President of the Congress of Deputies
- In office 6 April 1979 – 18 November 1982
- Monarch: Juan Carlos I
- Prime Minister: Adolfo Suárez
- Preceded by: Fernando Álvarez de Miranda
- Succeeded by: Gregorio Peces-Barba

Minister of Justice
- In office 5 July 1976 – 6 April 1979
- Preceded by: Antonio Garrigues y Díaz-Cañabate
- Succeeded by: Íñigo Cavero Lataillade

Member of the Congress of Deputies
- In office 6 April 1979 – 18 November 1982
- Constituency: Jaén
- In office 18 November 1982 – 28 July 1983
- Constituency: Madrid

Member of the Senate
- In office 15 June 1977 – 6 April 1979
- Constituency: Royal appointment

Personal details
- Born: Landelino Lavilla Alsina 6 August 1934 Lleida, Spain
- Died: 13 April 2020 (aged 85) Madrid, Spain
- Party: Union of the Democratic Centre
- Spouse: Juana Rubira
- Children: 4
- Alma mater: University of Zaragoza; Complutense University of Madrid;

= Landelino Lavilla =

Spanish politician (1934–2020)

Landelino Lavilla Alsina (6 August 1934 – 13 April 2020) was a Spanish lawyer and politician who served as the minister of justice from 1976 to 1979. He also served as member of parliament and as senator. His most important role was as President of the Congress of Deputies during the coup d'état of 23-F in 1981. Jurist Eduardo García de Enterría called him the "principal architect of the transition to democracy".

==Early life and education==
Lavilla was born in Lleida on 6 August 1934. He received law degrees from the University of Zaragoza and Complutense University of Madrid.

==Career and activities==
Lavilla was a lawyer by profession. He joined the board of lawyers of the Court of Auditors in 1958 and of the State Council in 1959. He joined the Tácitos, Catholic reformist group, in 1974. He became a senior member of the Christian Democratic Party. The group published articles in the Catholic daily, Ya, beginning by 1972. He was the undersecretary of industry in the last cabinet of Franco from 1974 to 1976.

===Minister of Justice===
Lavilla was appointed minister of justice in the first cabinet of Adolfo Suárez on 5 July 1976, replacing Antonio Garrigues y Díaz-Cañabate in the post. Lavilla was part of the Tacito group in the cabinet along with Leopoldo Calvo Sotelo, Andrés Reguera, Eduardo Carriles, Enrique de la Mata, Marcelino Oreja and Alfonso Osorio. He retained his post following the democratic elections in June 1977.

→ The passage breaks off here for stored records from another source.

-- ==== Sys2Proof/Machine/FeedRows.lean ====
section
/-!
DEFINITION. Meanings: feeds (chapter 8).
-/
namespace Sys2Proof.Machine
set_option Elab.async false

/-- A start of a feed (R246, R257). -/
def execFeedStart (o : Source) (z : Nat) (s : State) : Host.Outcome State Fault Refusal :=
  inService s (fun s => s.startFeed o z)

/-- A stop of a feed (R246). -/
def execFeedStop (o : Source) (z : Nat) (s : State) : Host.Outcome State Fault Refusal :=
  inService s (fun s => s.stopFeedNow o z)

/-- A clear of a latched feed (R246). -/
def execFeedClear (o : Source) (z : Nat) (s : State) : Host.Outcome State Fault Refusal :=
  inService s (fun s => s.clearFeed o z)

/-- The captures of a feed are cleared (R261). -/
def execFeedClearCaptures (o : Source) (z : Nat) (s : State) : Host.Outcome State Fault Refusal :=
  inService s (fun s => s.clearCaptures o z)

/-- One 1 µs tick of every feed (R244 to R246). -/
def execFeedTick (x : Vector FeedIn 16) (s : State) : Host.Outcome State Fault Refusal :=
  inService s (fun s => s.feedTickAll x)

/-- The comparator of a feed trips; it stays active in a warm reset (R251, R259). -/
def execOvercurrentTrip (z : Nat) (s : State) : Host.Outcome State Fault Refusal :=
  always s (fun s => s.comparatorTrip z)

/-- A connector has stayed seated for SEAT_DEB (R246). -/
def execSeatDebounceDone (z : Nat) (s : State) : Host.Outcome State Fault Refusal :=
  inService s (fun s => s.feedRowsIn z .seating)

/-- The pre-charge timer reaches PRE_T_MAX (R246, R249). -/
def execPreChargeTimeout (z : Nat) (s : State) : Host.Outcome State Fault Refusal :=
  inService s (fun s => s.feedRowsIn z .preCharge)

/-- The overlap of the two gates ends (R250). -/
def execOverlapEnd (z : Nat) (s : State) : Host.Outcome State Fault Refusal :=
  inService s (fun s => s.feedDue (fun s => s.overlapEnd z))

/-- The drop across the main FET has stayed above DROP_MAX (R253). -/
def execMainGateFault (z : Nat) (s : State) : Host.Outcome State Fault Refusal :=
  inService s (fun s => s.mainGateRow z)

/-- The retry timer reaches RETRY_INT (R246). -/
def execFeedRetryTimer (z : Nat) (s : State) : Host.Outcome State Fault Refusal :=
  inService s (fun s => s.feedRowsIn z .retryWait)

/-- A feed has been on for 10 s (R246). -/
def execFeedOnTimer (z : Nat) (s : State) : Host.Outcome State Fault Refusal :=
  inService s (fun s => s.feedRowsIn z .on)

/-- One pin alone has been seated for 1 s (R248). -/
def execSeatingFault (z : Nat) (s : State) : Host.Outcome State Fault Refusal :=
  inService s (fun s => s.feedDue (fun s => s.seatingFault z))

end Sys2Proof.Machine
end

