-- ==== Sys2Proof/Machine/LoadRows.lean ====
section
/-!
DEFINITION. Meanings: patches, images, fuses, presence and the seal (chapters 12 and 14).
-/
namespace Sys2Proof.Machine
set_option Elab.async false

/-- A piece of a patch is written (R371, R400). -/
def execPatchPiece (h : Hdr) (expect : Expect) (offset : Nat) (octets : List Byte) (s : State) : Host.Outcome State Fault Refusal :=
  inService s (fun s => s.hostLoad h expect 0x9001 1 offset octets)

/-- Patch command 1 (R400). -/
def execPatchVerify (h : Hdr) (expect : Expect) (s : State) : Host.Outcome State Fault Refusal :=
  inService s (fun s => s.hostPut h expect .patch 0 0 2 1)

/-- Patch command 2 (R402 to R404). -/
def execPatchApply (h : Hdr) (expect : Expect) (s : State) : Host.Outcome State Fault Refusal :=
  inService s (fun s => s.hostPut h expect .patch 0 0 2 2)

/-- The patched slot is written (R402). -/
def execPatchApplyDone (s : State) : Host.Outcome State Fault Refusal :=
  inService s (fun s => s.patchApplied)

/-- Patch command 3 (R405). -/
def execPatchDiscard (h : Hdr) (expect : Expect) (s : State) : Host.Outcome State Fault Refusal :=
  inService s (fun s => s.hostPut h expect .patch 0 0 2 3)

/-- A piece of an image is written (R371, R401). -/
def execImagePiece (h : Hdr) (expect : Expect) (offset : Nat) (octets : List Byte) (s : State) : Host.Outcome State Fault Refusal :=
  inService s (fun s => s.hostLoad h expect 0x9002 1 offset octets)

/-- Image command 1 (R401, R404). -/
def execImageWrite (h : Hdr) (expect : Expect) (s : State) : Host.Outcome State Fault Refusal :=
  inService s (fun s => s.hostPut h expect .image 0 0 2 1)

/-- The image slot is written (R405). -/
def execImageWriteDone (s : State) : Host.Outcome State Fault Refusal :=
  inService s (fun s => s.imageWritten)

/-- Image command 3 (R405). -/
def execImageDiscard (h : Hdr) (expect : Expect) (s : State) : Host.Outcome State Fault Refusal :=
  inService s (fun s => s.hostPut h expect .image 0 0 2 3)

/-- A condition of Table 14-7 stops a slot write (R404). -/
def execSlotWriteConditionStop (s : State) : Host.Outcome State Fault Refusal :=
  inService s (fun s => s.writeStop)

/-- Fuse read command 1 (R410). -/
def execFuseRead (h : Hdr) (expect : Expect) (s : State) : Host.Outcome State Fault Refusal :=
  inService s (fun s => s.hostPut h expect .fuse 0 0 2 1)

/-- Fuse read command 2 (R410). -/
def execFuseMarginRead (h : Hdr) (expect : Expect) (s : State) : Host.Outcome State Fault Refusal :=
  inService s (fun s => s.hostPut h expect .fuse 0 0 2 2)

/-- A read of the fuses ends (R410). -/
def execFuseReadDone (missN : Word) (missT : Word) (s : State) : Host.Outcome State Fault Refusal :=
  inService s (fun s => s.fuseDone missN missT)

/-- The margin sweep of all words (R411). -/
def execFuseMarginSweep (weak : List (Nat × Word × Word)) (s : State) : Host.Outcome State Fault Refusal :=
  byFirmware s (fun s => s.marginSweep weak)

/-- Fuse command 1, baste (R413). -/
def execBaste (h : Hdr) (expect : Expect) (s : State) : Host.Outcome State Fault Refusal :=
  inService s (fun s => s.hostPut h expect .fuse 0 0 7 1)

/-- Fuse command 2, stitch (R414). -/
def execStitch (h : Hdr) (expect : Expect) (s : State) : Host.Outcome State Fault Refusal :=
  inService s (fun s => s.hostPut h expect .fuse 0 0 7 2)

/-- A stitch ends (R414). -/
def execStitchDone (missN : Word) (missT : Word) (s : State) : Host.Outcome State Fault Refusal :=
  inService s (fun s => State.stitchDone s missN missT)

/-- Owner command 1 (R416). -/
def execOwnerLockSet (h : Hdr) (expect : Expect) (s : State) : Host.Outcome State Fault Refusal :=
  inService s (fun s => s.hostPut h expect .owner 0 0 2 1)

/-- Owner command 2 (R416). -/
def execOwnerLockRelease (h : Hdr) (expect : Expect) (s : State) : Host.Outcome State Fault Refusal :=
  inService s (fun s => s.hostPut h expect .owner 0 0 2 2)

/-- The button has been held for 2 s (R357). -/
def execPresenceWindowOpen (s : State) : Host.Outcome State Fault Refusal :=
  always s (fun s => s.withAo (fun s => s.windowOpen))

/-- A presence window expires (R357). -/
def execPresenceWindowExpire (s : State) : Host.Outcome State Fault Refusal :=
  always s (fun s => s.withAo (fun s => s.windowExpire))

/-- The presence command (R357). -/
def execPresenceEnd (h : Hdr) (expect : Expect) (s : State) : Host.Outcome State Fault Refusal :=
  inService s (fun s => s.hostPut h expect .presence 0 0 5 1)

/-- The service jumper is fitted (R357). -/
def execJumperFitted (s : State) : Host.Outcome State Fault Refusal :=
  always s (fun s => s.withAo (fun s => s.jumperFit))

/-- The service jumper is removed (R357). -/
def execJumperRemoved (s : State) : Host.Outcome State Fault Refusal :=
  always s (fun s => s.withAo (fun s => s.jumperOut))

/-- The seal command (R359). -/
def execSealArm (h : Hdr) (expect : Expect) (s : State) : Host.Outcome State Fault Refusal :=
  inService s (fun s => s.hostPut h expect .seal 0 0 2 1)

/-- A check of the seal loop (R359). -/
def execSealCheck (equal : Bool) (s : State) : Host.Outcome State Fault Refusal :=
  always s (fun s => s.withAo (fun s => State.sealCheck s equal))

end Sys2Proof.Machine
end

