-- ==== Sys2Proof/Safety.lean ====
section
/-!
DEFINITION. What counts as safe running, in the terms the statements use: the parts of the state, the footprint of a
step, and the invariant of the seats, the target ports and the scorebook.
-/
namespace Sys2Proof.Machine
set_option Elab.async false

/-! ### Footprints -/

/-- The parts of the state, one for each field. -/
inductive Part where
  | pending | sent | clock | tb | active | staged | cfg | chans | groups | ports
  | irons | flat | engine | senses | dets | presses | shelf | strings | feeds | models
  | rails | orders | seq | fuses | tws | sensors | lint | score | boot | bootRec
  | slots | patch | image | safeSet | working | presence | tamper | seats | t1s | cans
  | tts | ptp | ptpAdj | commits | hardwareRun | alive | draws
  deriving DecidableEq, Repr

/-- Two states agree in a part. -/
def Part.same : Part → State → State → Prop
  | .pending, a, b => b.pending = a.pending
  | .sent, a, b => b.out = a.out
  | .clock, a, b => b.clock = a.clock
  | .tb, a, b => b.tb = a.tb
  | .active, a, b => b.active = a.active
  | .staged, a, b => b.staged = a.staged
  | .cfg, a, b => b.cfg = a.cfg
  | .chans, a, b => b.chans = a.chans
  | .groups, a, b => b.groups = a.groups
  | .ports, a, b => b.ports = a.ports
  | .irons, a, b => b.irons = a.irons
  | .flat, a, b => b.flat = a.flat
  | .engine, a, b => b.engine = a.engine
  | .senses, a, b => b.senses = a.senses
  | .dets, a, b => b.dets = a.dets
  | .presses, a, b => b.presses = a.presses
  | .shelf, a, b => b.shelf = a.shelf
  | .strings, a, b => b.strings = a.strings
  | .feeds, a, b => b.feeds = a.feeds
  | .models, a, b => b.models = a.models
  | .rails, a, b => b.rails = a.rails
  | .orders, a, b => b.orders = a.orders
  | .seq, a, b => b.seq = a.seq
  | .fuses, a, b => b.fuses = a.fuses
  | .tws, a, b => b.tws = a.tws
  | .sensors, a, b => b.sensors = a.sensors
  | .lint, a, b => b.lint = a.lint
  | .score, a, b => b.score = a.score
  | .boot, a, b => b.boot = a.boot
  | .bootRec, a, b => b.bootRec = a.bootRec
  | .slots, a, b => b.slots = a.slots
  | .patch, a, b => b.patch = a.patch
  | .image, a, b => b.image = a.image
  | .safeSet, a, b => b.safeSet = a.safeSet
  | .working, a, b => b.working = a.working
  | .presence, a, b => b.presence = a.presence
  | .tamper, a, b => b.tamper = a.tamper
  | .seats, a, b => b.seats = a.seats
  | .t1s, a, b => b.t1s = a.t1s
  | .cans, a, b => b.cans = a.cans
  | .tts, a, b => b.tts = a.tts
  | .ptp, a, b => b.ptp = a.ptp
  | .ptpAdj, a, b => b.ptpAdj = a.ptpAdj
  | .commits, a, b => b.commits = a.commits
  | .hardwareRun, a, b => b.hardwareRun = a.hardwareRun
  | .alive, a, b => b.alive = a.alive
  | .draws, a, b => b.draws = a.draws

/-- From `a` to `b` nothing changes but the parts listed. -/
def OnlyChanges (ps : List Part) (a b : State) : Prop := ∀ p, p ∉ ps → p.same a b

/-! ### The footprint of every command -/

/-- What every host request may touch: the transports, the seats, the target ports. -/
def deskParts : List Part := [.sent, .seats, .t1s, .tts]

/-- What a warm reset may touch. -/
def resetParts : List Part :=
  [.tb, .chans, .groups, .ports, .irons, .flat, .senses, .dets, .presses, .shelf, .strings, .feeds, .models,
   .fuses, .tws, .sensors, .lint, .score, .boot, .bootRec, .safeSet, .working, .seats, .t1s, .cans, .tts, .ptp, .ptpAdj,
   .commits, .hardwareRun]

/-- What a write of each kind of Table 13-1 may touch beside its change record. -/
def kindParts : EffectKind → List Part
  | .plain => []
  | .staged => [.staged, .commits]
  | .immediate => [.staged, .commits, .models]
  | .mark | .tap => [.commits]
  | .reply => [.cfg, .seats, .tts, .commits, .ptp]
  | .nextOpening | .capture => [.sent, .cfg, .seats]

/-- What the requests of a family's command objects may touch beside their change record. -/
def commandParts : Family → List Part
  | .loopGroup => [.groups]
  | .iron => [.irons]
  | .bus => [.shelf]
  | .batString => [.strings]
  | .feed => [.feeds]
  | .order => [.orders, .lint]
  | .lintClear | .episode => [.lint]
  | .capture | .commitList => [.seats, .commits]
  | .seat => [.cfg, .seats, .tts, .commits]
  | .rights => [.sent, .cfg, .seats]
  | .safeSet => [.safeSet]
  | .patch => [.lint, .boot, .bootRec, .slots, .patch]
  | .image => [.lint, .boot, .bootRec, .slots, .image]
  | .fuse => [.fuses]
  | .owner => [.bootRec]
  | .presence => [.presence]
  | .seal => [.fuses, .tamper]
  | .twPort => [.tws]
  | .resets => resetParts
  | _ => []

/-- What a WRITE to an object may touch: the object decides it. -/
def writeFoot (index sub : Nat) : List Part :=
  match anyObject? index sub with
  | none => []
  | some x => .score :: (kindParts x.row.kind ++ commandParts x.fam)

/-- What any host's WRITE may touch: never the queue, the clock, an active bank, the rails or the sequencer. -/
def writeParts : List Part :=
  [.sent, .tb, .staged, .cfg, .chans, .groups, .ports, .irons, .flat, .senses, .dets, .presses, .shelf,
   .strings, .feeds, .models, .orders, .fuses, .tws, .sensors, .lint, .score, .boot, .bootRec, .slots, .patch, .image,
   .safeSet, .working, .presence, .tamper, .seats, .t1s, .cans, .tts, .ptp, .ptpAdj, .commits, .hardwareRun, .draws]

He drafted the 1977 Political Reform Act that was approved by the congress in November 1977 and implemented a legal process that paved the way for the legalization of all major political groups, including communists and PSOE.

Lavilla's term ended on 6 April 1979 when Íñigo Cavero was appointed justice minister.

===President of the Congress of Deputies and 23-F===
Lavilla was appointed senator in 1977 and was in office until 1978. He was elected to the Congress of Deputies in 1979, representing Jaén province.

He served as speaker of the Congress from 1979 to 1982 in the first legislature after the approval of the new constitution. On 23 February 1981, members of the Civil Guard led by Antonio Tejero burst into the chamber in a failed coup d'état. Lavilla faced Tejero saying that "in this chamber, the orders are given by the presidency. This is over. Vacate [the premises]." The colonel obeyed, and the deputies were able to occupy their seats after getting down. During the night of 23–24 February, he offered Tejero the members of the parliament board as hostages and asked that they free the members of the government and the legislators, but Tejero rejected the move.

During Lavilla's term the first investiture debate took place according to the new Constitution; 33 organic laws, 231 ordinary laws and 71 law decrees were approved, and the first failed vote of confidence and a question of confidence were presented.

Before the 1982 general election Lavilla led the Christian Democrat party. He was re-elected in 1982, representing Madrid province, but resigned from the seat in 1983 and was succeeded by Leopoldo Calvo Sotelo in the post.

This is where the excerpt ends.